А еще в тот момент мне в голову пришла мысль о том, что не все в жизни нашей происходит просто так, каждый наш выбор рисует нам картину дальнейшей нашей судьбы. Не спаси я тогда еврейку с ребенком, Валдис просто бы убил меня, а даже если бы и не убил, то у него вряд ли бы появилась симпатия ко мне и наши бы дороги разошлись после того, как он решил, что успешно завербовал Миллер. Судьба словно проверяла меня в тот момент, достойна ли я жить дальше или не стоит ей тратить на меня свое драгоценное время.
− А Васька? Мальчишка, который тогда убегал с лекарствами. Его за что? Что он хотел мне тогда сказать? – спросила я с сожалением, вспомнив не по-детски нахмуренный взгляд маленького разбойника.
− Скорее всего он что-то услышал и понял, что речь шла о вас. Наш резидент ведь занимался поставками лекарств в медсанчасти, возможно, в ночь кражи мальчик и правда узнал что-то, что его и сгубило. Резидент ведь следил тогда за нами, я понял это с его слов, когда он сказал, что видел, как я тебя поцеловал. Значит он слышал, как мальчишка просил тебя прийти к нему.
− Гнида, − зло выругалась я.
− Я пойду, ты объясни ей все, − сказал тихо Аркадий Сергеевич Валдису и вышел из дома.
− Оль, у меня к тебе предложение есть. – помолчав осторожно сказал мужчина. − Даже я по-другому бы это сказал, это приказ, но мне дали право выбирать, поэтому я это право выбора оставляю за тобой. Скоро меня будут перебрасывать на западный фронт. Ты можешь поехать со мной в качестве моей спутницы. История про гибель Штольца и Штайнера пойдет в Берлин, поскольку Андрей вернется в Москву, а Гордеев погиб. Ты же передашь все сводки наверх от имени Миллер о найденном тобой резиденте, которого ты якобы ликвидировала, и поскольку у тебя, ну или у Миллер, свобода действий от высшего начальствующего состава, то если ты будешь подле меня, вопросов не возникнет. Все пароли и прочее, касающееся Миллер, у тебя будут, англичане об этом позаботились, поэтому ты и на этот раз сойдешь за нее на все сто процентов.
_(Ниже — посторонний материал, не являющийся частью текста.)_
-- ==== Sys2Proof/Tests/Slice0.lean ====
section
/-! SUPPORT. The model's own tests: the check of `WellFormed`, words written out from the spec's
encodings, the spec's test vectors (`spec/95_test_vectors.md`; every expected value is the vector's or
is computed by hand from the rule named), and a witness for the hypotheses of each statement. -/

namespace Sys2Proof.Tests

open Sys2Proof.Machine

/-- The state of an outcome, if it is a next state. -/
def nextOf (o : Host.Outcome State Fault Refusal) : Option State :=
  match o with
  | .next s => some s
  | .fault _ => none
  | .refused _ => none

/-- The frames an operation's request makes. -/
def framesOf (i : Instr) : List Frame :=
  match encode i with
  | .request r => frames r
  | .frame _ => []

/-- The trace after one step that finds an opcode-table word. -/
def traceAfter (nbits w : Nat) : Option (List Emission) :=
  (nextOf (step (State.reset.withFetchWord nbits w))).map State.trace

/-- The frame on offer after one instruction from reset. -/
def offerAfter (i : Instr) : Option (Option Emission) :=
  (nextOf (exec i State.reset)).map State.offer

/-- A block that has accepted `i` at reset and has `es` before it. -/
def started (i : Instr) (es : List Edge) : State :=
  match encode i with
  | .request r => { State.reset.latch r with edges := es }
  | .frame _ => State.reset

/-- The frame placed at reset is on offer, for device 0, at an edge with `frm_ready`. -/
def offeredReady (f : Frame) : Bool :=
  (State.reset.placeFrame f).offer == some { dev := 0, frame := f } &&
    (State.reset.placeFrame f).now.frmReady

/-! ### Well-formedness: one ill-formed term for each check -/

theorem test_wf_setch_address : (Instr.setch 0 0b011#3 0b100#3 0xBEEF#16).wf = false := by decide

theorem test_wf_update_address : (Instr.update 0 0b101#3).wf = false := by decide

theorem test_wf_frame_addresses :
    (Instr.writeInput 0b110#3 0#16).wf = false ∧ (Instr.updateDac 0b100#3).wf = false ∧
    (Instr.writeInputUpdateAll 0b101#3 0#16).wf = false ∧
    (Instr.writeUpdate 0b110#3 0#16).wf = false := by decide

theorem test_wf_device : (Instr.ref 4 true).fits 2 = false := by decide

theorem test_wf_accepts :
    (Instr.setch 3 0b111#3 0b111#3 0#16).wf = true ∧ (Instr.ref 3 true).fits 2 = true := by decide

/-! ### Decoding: words written out bit by bit from R60, R62, R65, R71 -/

theorem test_decode_writeInput :
    decodeFrame 0b00_000_011_1111111111111111#24 = .ok (.writeInput 0b011#3 0xFFFF#16) := by decide

theorem test_decode_updateDac :
    decodeFrame 0b00_001_111_0000000000000000#24 = .ok (.updateDac 0b111#3) := by decide

theorem test_decode_writeInputUpdateAll :
    decodeFrame 0b00_010_111_1000000000000000#24 =
      .ok (.writeInputUpdateAll 0b111#3 0x8000#16) := by decide

theorem test_decode_writeUpdate :
    decodeFrame 0b00_011_001_0000101010111100#24 = .ok (.writeUpdate 0b001#3 0x0ABC#16) := by decide

theorem test_decode_power :
    decodeFrame 0b00_100_000_0000000000_10_0011#24 = .ok (.power 0b10#2 0b0011#4) := by decide

theorem test_decode_resetCmd :
    decodeFrame 0b00_101_000_000000000000000_1#24 = .ok (.resetCmd true) := by decide

theorem test_decode_setLdac :
    decodeFrame 0b00_110_000_000000000000_0101#24 = .ok (.setLdac 0b0101#4) := by decide

theorem test_decode_reference :
    decodeFrame 0b00_111_000_000000000000000_0#24 = .ok (.reference false) := by decide

theorem test_decode_operations :
    decodeTableWord 8 0x1 = some (.setch 0 0#3 0#3 0#16) ∧
    decodeTableWord 8 0x2 = some (.setch4 0 0#3 0#16 0#16 0#16 0#16) ∧
    decodeTableWord 8 0x3 = some (.update 0 0#3) ∧
    decodeTableWord 8 0x4 = some (.pwr 0 0#2 0#4) ∧
    decodeTableWord 8 0x5 = some (.pwrb 0 0#2 false false false false) ∧
    decodeTableWord 8 0x6 = some (.pwr4 0 0#2 0#2 0#2 0#2) ∧
    decodeTableWord 8 0x7 = some (.reset 0 false) ∧
    decodeTableWord 8 0x8 = some (.ldac 0 0#4) ∧
    decodeTableWord 8 0x9 = some (.ldacb 0 false false false false) ∧
    decodeTableWord 4 0xA = some (.ref 0 false) := by decide

/-- V50, V51 and the reserved bits of R61, R65, R74: rejected by name. -/
theorem test_decode_rejects :
    decodeReq { Req.zero with op := 0x0#4 } = .error (.reservedSelector 0x0#4) ∧
    decodeReq { Req.zero with op := 0xF#4 } = .error (.reservedSelector 0xF#4) ∧
    decodeFrame 0x400000#24 = .error (.reservedTopBits 0b01#2) ∧
    decodeFrame 0x080001#24 = .error (.strayBits 0b001#3) ∧
    decodeFrame 0x210000#24 = .error (.strayBits 0b100#3) ∧
    decodeFrame 0x200040#24 = .error (.strayBits 0b100#3) ∧
    decodeFrame 0x280002#24 = .error (.strayBits 0b101#3) ∧
    decodeFrame 0x300010#24 = .error (.strayBits 0b110#3) ∧
    decodeFrame 0x380100#24 = .error (.strayBits 0b111#3) ∧
    decodeBytes [0x19#8, 0x0A#8] = .error .truncated := by decide
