-- ==== Sys2Proof/Decode.lean ====
section
/-! DEFINITION. What a word of the command table spells. The table gives no row any bits, so no word spells a
command. -/

namespace Sys2Proof

/-- The command that a word spells by the table's bits: none, for every row of the table has no bits. -/
def decodeTableWord (_nbits _w : Nat) : Option Instr := none

end Sys2Proof
end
− Опять эта Миллер, − вздохнув сказал я. – Я не могу больше носить эту маску, не могу, понимаете?
− Я прошу тебя. Лучшей помощницы мне не найти. Прошу тебя, Оля, − проговорил мужчина, приподняв мое лицо за подбородок и погладив по щеке. – Я не могу представить себе, что ты чувствуешь после всего, через что ты здесь прошла. Но это ведь Родина, Оля, мы должны сделать все.
− Да, это Родина, − глухо ответила я. – Но, можно мне сначала поговорить с Андреем и тогда уже принять решение?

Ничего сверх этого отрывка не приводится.